New Yorker Indie-Rocker Nada Surf spielten in der fast ausverkauften Meier Music Hall.

Von André Pause, 18.11.2012.

Braunschweig. Das muss doch ein Schreibfehler sein! Nada Surf in Braunschweig? Manch einer mag sich beim Lesen der Ankündigungen des Konzerts ungläubig die Augen gerieben haben. Am Donnerstagabend herrschte Klarheit. Es war tatsächlich die New Yorker Indie-Pop-Rock-Institution, die in der sehr gut besuchten Meier Music Hall aufspielte.
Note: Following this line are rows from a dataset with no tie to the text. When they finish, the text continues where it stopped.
/-! ## Registers -/

def Regs.getV (r : Regs) (lane i : Nat) : Word := smGet 0 r.v (128 * lane + i)
def Regs.setV (r : Regs) (lane i : Nat) (x : Word) : Regs := { r with v := smSet 0 r.v (128 * lane + i) x }
def Regs.getK (r : Regs) (i : Nat) : Word := smGet 0 r.k i
def Regs.setK (r : Regs) (i : Nat) (x : Word) : Regs := { r with k := smSet 0 r.k i x }
def Regs.getP (r : Regs) (i lane : Nat) : Bool := (r.p.getD i 0).getLsbD lane
def setMaskBit (m : LaneMask) (lane : Nat) (b : Bool) : LaneMask := if b then m ||| BitVec.ofNat 96 (2 ^ lane) else m &&& ~~~(BitVec.ofNat 96 (2 ^ lane))
def Regs.setP (r : Regs) (i lane : Nat) (b : Bool) : Regs := { r with p := modAt r.p i (fun m => setMaskBit m lane b) }
def Regs.setPs (r : Regs) (i : Nat) (m : LaneMask) : Regs := { r with p := setAt r.p i m }

/-! ## Slices (R42, R135 to R139) -/

/-- The waiting lanes of a slice: those in its resume entries (R135). -/
def Slice.waiting (sl : Slice) : BitVec 4 := sl.rstack.foldl (fun m e => m ||| e.mask) 0

/-- Act on the top entry of the reconvergence stack (R138); forced: the pc rule of R139. -/
def Slice.popTop (sl : Slice) (forced : Bool) : Slice :=
  match sl.rstack with
  | [] => sl
  | e :: rest =>
    if e.mask ≠ 0 then { sl with rstack := rest, active := e.mask &&& sl.live, pc := e.pc }
    else
      let s' := { sl with rstack := rest }
      { s' with active := sl.live &&& ~~~s'.waiting, pc := if forced then e.pc else sl.pc }

/-- The arrival test of R138 and the rule of R139, repeated. -/
def Slice.settle : Nat → Slice → Slice
  | 0, sl => sl
  | f + 1, sl =>
    if sl.live = 0 then sl
    else if sl.active = 0 then (if sl.rstack.isEmpty then sl else Slice.settle f (sl.popTop true))
    else
      match sl.rstack.find? (fun e => decide (e.mask = 0)) with
      | some j => if sl.pc = j.pc then Slice.settle f (sl.popTop false) else sl
      | none => sl

def Slice.arrive (sl : Slice) : Slice := sl.settle (sl.rstack.length + 1)

/-- The arrival test of R138 where a pc was set from outside the slice's own instructions: a slice that stands at the join PC of its topmost join entry
acts on the top entry, and repeats the test. -/
def Slice.arrived (sl : Slice) : Slice :=
  match sl.rstack.find? (fun e => decide (e.mask = 0)) with
  | some j => if sl.pc = j.pc then (sl.popTop false).arrive else sl
  | none => sl

/-- The end of a loop body (R142): the slice has completed the instruction at a and its next pc is a + 4. -/
def endOfBody (a : DWord) : List LEntry → List LEntry × Option DWord
  | [] => ([], none)
  | e :: rest =>
    if e.last = a then
      (if e.count - 1 ≠ 0 then ({ e with count := e.count - 1 } :: rest, some e.start) else endOfBody a rest)
    else (e :: rest, none)

def Slice.loopEnd (sl : Slice) (a : DWord) : Slice :=
  if sl.pc = a + 4 then
    let (ls, t) := endOfBody a sl.lstack
    { sl with lstack := ls, pc := t.getD sl.pc }
  else sl

/-! ## Gangs and strands (R17, R18, R31) -/

def Unit.slice (u : Unit) (i : Nat) : Slice := u.slices.getD i blankSlice

/-- The live slices of a gang. -/
def Unit.gangSlices (u : Unit) (g : Nat) : List Nat := rangeWhere u.slices.length (fun i => decide ((u.slice i).live ≠ 0) && decide ((u.slice i).gang = g))
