/-- The constant table (R35). -/
def constTable : List Nat :=
  [0, 1, 2, 3, 4, 8, 16, 32, 64, 96, 128, 255, 0xFFFFFFFF, 0x80000000, 0x7FFFFFFF, 0x0000FFFF] ++
  [0x3F000000, 0x3F800000, 0x40000000, 0x40800000, 0xBF000000, 0xBF800000, 0xC0000000, 0x3E800000] ++
  [0x3F317218, 0x3FB8AA3B, 0x40490FDB, 0x3EA2F983, 0x3F803F80, 0x7F800000, 0x7FC00000, 0x3F003F00]

def constOf (f : Fld) : Nat := constTable.getD (f.toNat - 0xE0) 0

/-- The number of v registers a unit implements (R28, R29). -/
def Unit.vCount (u : Unit) : Nat := if u.isWave then u.ident.regs else 64
def Unit.kCount (u : Unit) : Nat := if u.isWave then 64 else 16

/-- A group of n words at register i of m that is aligned by R37. -/
def groupOk (i n m : Nat) : Bool := decide (i % n = 0) && decide (i + n ≤ m)

/-- Whether an operand's kind, range and group are allowed (R28, R29, R34, R36 to R38). -/
def Opd.kindOk (u : Unit) (o : Opd) : Bool :=
  let f := o.f
  if isV f then decide (o.sh ≠ .mask) && groupOk f.toNat o.sh.words u.vCount
  else if isK f then
    (if o.sh = .mask then decide (f.toNat - 0x80 + 3 ≤ u.kCount) else groupOk (f.toNat - 0x80) o.sh.words u.kCount)
  else if isQ f then decide (o.sh = .one ∨ o.sh = .pair)
  else if isP f then decide (o.sh = .one)
  else if isSpecial f then decide (o.sh = .one) && !o.wr
  else o.wr && !o.rd || decide (o.sh = .one ∨ o.sh = .pair)

/-- The rule of the instruction's own description (R63 stage 6). -/
def Opd.ruleOk (u : Unit) (o : Opd) : Bool :=
  match o.rule with
  | .any => true
  | .uniform => !u.isWave || isUniform o.f
  | .lane => !u.isWave || !isK o.f
  | .queue => isQ o.f
  | .pred => isP o.f
  | .noQueue => !isQ o.f
  | .vk => isV o.f || isK o.f
  | .vOnly => isV o.f
  | .laneClass => !u.isWave || !isUniform o.f
  | .kOnly => isK o.f
  | .fb => decide (0xE0 ≤ o.f.toNat ∧ o.f.toNat < 0xE4)
  | .value => !isP o.f && !isSpecial o.f

/-- A format-block field is not an operand of the operand space (R320). -/
def Opd.ok (u : Unit) (o : Opd) : Bool := o.ruleOk u && (decide (o.rule = .fb) || o.kindOk u)

/-- R30: in a wave, a k destination with a lane-class source is illegal. -/
def classOk (u : Unit) (os : List Opd) : Bool :=
  !u.isWave || !(os.any (fun o => o.wr && isK o.f)) || os.all (fun o => !o.rd || isUniform o.f)

/-- R30: an instruction all of whose operands are of uniform class. -/
def allUniform (u : Unit) (os : List Opd) : Bool := u.isWave && !os.isEmpty && os.all (fun o => isUniform o.f)

/-! ## Reading -/

/-- The value of a special in a lane (R34, R427). -/
def specialOf (s : State) (u : Unit) (lane i : Nat) : Nat :=
  match i with
  | 0 => lane
  | 1 => lane / 4
  | 2 => placeWave u.place
  | 3 => u.place.core
  | 4 => if u.isSup then 0xFFFFFFFF else quadOf u.place.core
  | 5 => u.place.die
  | 6 => ownPkg s
  | _ => (nowOf s u.place.die).toNat % 2 ^ 32
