/-- The core is empty (R431): no resident unit, no task, and its core block has been written or its local store never used. -/
def coreIdle (s : State) (die core : Nat) : Bool :=
  let k := s.core die core
  (unitsOn s die core).isEmpty && k.tasks.isEmpty && (k.owner.isNone || !k.lsUsed)

/-- Write back and invalidate a core's L1. -/
def flushL1 (s : State) (die core : Nat) : State :=
  let s := (s.core die core).l1.foldl (fun s l =>
    match (s.die die).l2.find? (fun x => sameLine x l && decide (x.owner = some core)) with
    | some x => (recallLine s die x).1
    | none => s) s
  s.modCore die core (fun k => { k with l1 := [] })

/-- CORE_GATING: a core that has stayed empty for 100 µs loses power while ngate is 0. Its channels and its owner stay: gating never changes a result. -/
def execEvCoreGating (die core : Nat) (s : State) : Res :=
  let k := s.core die core
  if bit s.pkg.pwrLim 31 || k.gated || !coreIdle s die core || decide ((nowOf s die - k.emptySince).toNat < 100000) || decide (240 ≤ core) then .next s
  else .next ((flushL1 s die core).modCore die core (fun k => { k with gated := true, waking := none }))

/-- A core has powered up, with its L1 invalid and its local store zero. -/
def wakeCore (s : State) (die core : Nat) : State :=
  if (s.core die core).gated then (s.modCore die core (fun k => { k with gated := false, waking := none, l1 := [] })).zeroRange (locLs die core 0) 524288 else s

/-- CORE_WAKE: a core that powers up is ready, and what waits for it proceeds. -/
def execEvCoreWake (die core : Nat) (s : State) : Res := .next (if (s.core die core).waking.isSome then wakeCore s die core else s)

/-- The cores that have powered up for 2 µs are ready (R431; log entry 129). -/
def wakeDue (s : State) : State :=
  (s.cores.filter (fun x => x.2.waking.elim false (fun t => decide (2000 ≤ (nowOf s (x.1 / 240) - t).toNat)))).foldl (fun s x => wakeCore s (x.1 / 240) (x.1 % 240)) s

/-- Every gated core of the package wakes (R431). -/
def wakeAll (s : State) : State := (s.cores.map (·.1)).foldl (fun s k => startWake s (k / 240) (k % 240)) s

/-! ## Soft errors (R405, R429) -/

def countError (s : State) (e : ErrInfo) : State :=
  let up (r : Word) : Word := BitVec.ofNat 32 (e.kind.toNat * 2 ^ 28 + min (bits r 27 0 + 1) 0xFFFFFFF)
  s.modRegs e.die (fun r => if e.corrected then { r with seCorr := up r.seCorr } else { r with seUnc := up r.seUnc })

/-- A gang of a unit, as the issue at which a fault without an instruction of its own is taken. -/
def gangIssue (u : Unit) (g : Nat) : Issue :=
  let is := u.gangSlices g
  { u := u, gang := g, slices := is, pc := (u.slice (is.headD 0)).pc, lanes := actLanes u is true }

/-- The first gang of a unit. -/
def firstIssue (u : Unit) : Issue := gangIssue u ((u.slices.getD (u.liveSlices.headD 0) blankSlice)).gang

/-- A command that is done keeps its end; another one's access completes as FLT_ECC (R230, R429). -/
def eccCmd (s : State) (c : Cmd) (va : DWord) : State :=
  match c.state with
  | .done _ => s
  | _ => cmdFault s c .ecc va

/-- What the micro-instruction at which a ray stands reads: nothing, or memory, with whether it is a boundary (R350, R352 to R362). -/
def microReads (r : Ray) : Option Bool :=
  match (r.code[r.upc]?).bind decodeMicro with
  | some .uNfet => some true
  | some .uInst => some true
  | some .uEmit => some true
  | some .uTrit => if r.ncnt = 0 then none else some true
  | some .uPop => if r.tdepth ≠ r.base ∧ r.pool.isEmpty = true then some true else none
  | some .uDepz => some false
  | _ => none

/-- A ray whose access meets an uncorrectable error: on the unit's own access, a spill among them, it ends by R372; on a read of its micro-instruction it
stops by R371 at that instruction; one that reads nothing meets none, which is reported as an access of nobody. -/
def eccRay (s : State) (b : Batch) (r : Ray) (va : DWord) (report : State) : State :=
  match r.state with
  | .running =>
    if (spiller s b).any (fun x => decide (x.lane = r.lane)) then ownFault s b r .ecc va
    else match microReads r with
      | some boundary => rayFault s b (if boundary then r.atBoundary else r) .ecc va
      | none => report
  | .waiting | .closing _ => ownFault s b r .ecc va
  | _ => report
„It’s never too late for teenage dreams“, singt Frontmann Matthew Caws im gleichnamigen Song „Teenage Dreams“ sehr treffend, auch an diesem Abend – und spricht damit bestimmt so manchem Besucher aus der Seele: Schön, dass sich mal wieder eine Alternative-Band in die Stadt wagt, die im Regelfall eher im Line-up einschlägiger Festivals oder auf Bühnen urbaner Gefilde zu finden ist.
Das Publikum ist besser gemischt als manches Skatblatt. Fans der ersten Stunden, mittlerweile jenseits der vierzig, sind ebenso zahlreich vertreten, wie die Anfang Zwanzigjährigen. Gemeinsam erleben sie im Meier eine knapp zweistündige, jederzeit solide, bisweilen auch mitreißende Show.
Titel des aktuellen, im Frühjahr erschienenen Albums „The Stars are indifferent to Astronomy“ und ältere Songs halten sich dabei die Waage. Live hat sich die beinahe zwanzig Jahre bestehende Stammformation Matthew Caws (Gesang, Gitarre), Daniel Lorca (Bass) und Ira Elliot (Drums) mit Gitarrist Doug Gillard, der unter anderem für Guided by Voices in die Saiten gegriffen hat, zum Quartett ausgeweitet. Der Start ist mit „Clear Eye Clouded Mind“ und „Waiting for Something“ druckvoll. Die Band präsentiert sich gut gelaunt und angenehm unprätentiös. Sänger Caws scherzt hier und da mit dem Publikum, Schlagzeuger Elliot scheint sichtlich Gefallen an einer Geräusche fabrizierenden Spielzeugpistole gefunden zu haben, während Bassmann Lorca eine Zigarette nach der anderen qualmt. Im ersten Teil des Songs „When I was young“ funktioniert der Stoiker sein Instrument, Hals nach unten, kurzerhand zur Oberkörperstütze um, und greift erst im windmühlrockigen zweiten Part wieder ein. Caws animiert die Besucher bei „Inside of Love“ zum Schunkeln im Takt. Zu einem der wohl schönsten Lieder, die jemals zum Thema Scheitern am Liebesgefühl geschrieben worden sind, biegen sich nun die Körper hin und her. Gottlob: Auch diese etwas skurrile Aktion kann dem fünfminütigen Traum von einem Song nichts von seinem Zauber nehmen. Nach einer Stunde vierzig gibt es drei Zugaben: „See this bones“, „Always love“ und – als Mitgröhl-Rausschmeißer – „Blankest Years“.
Dann geht es für die Band zum Fotosmachen und Signieren an den Merchandisingstand – und zum Quatschen mit den Fans, zum Beispiel über einen gelungenen Konzertabend.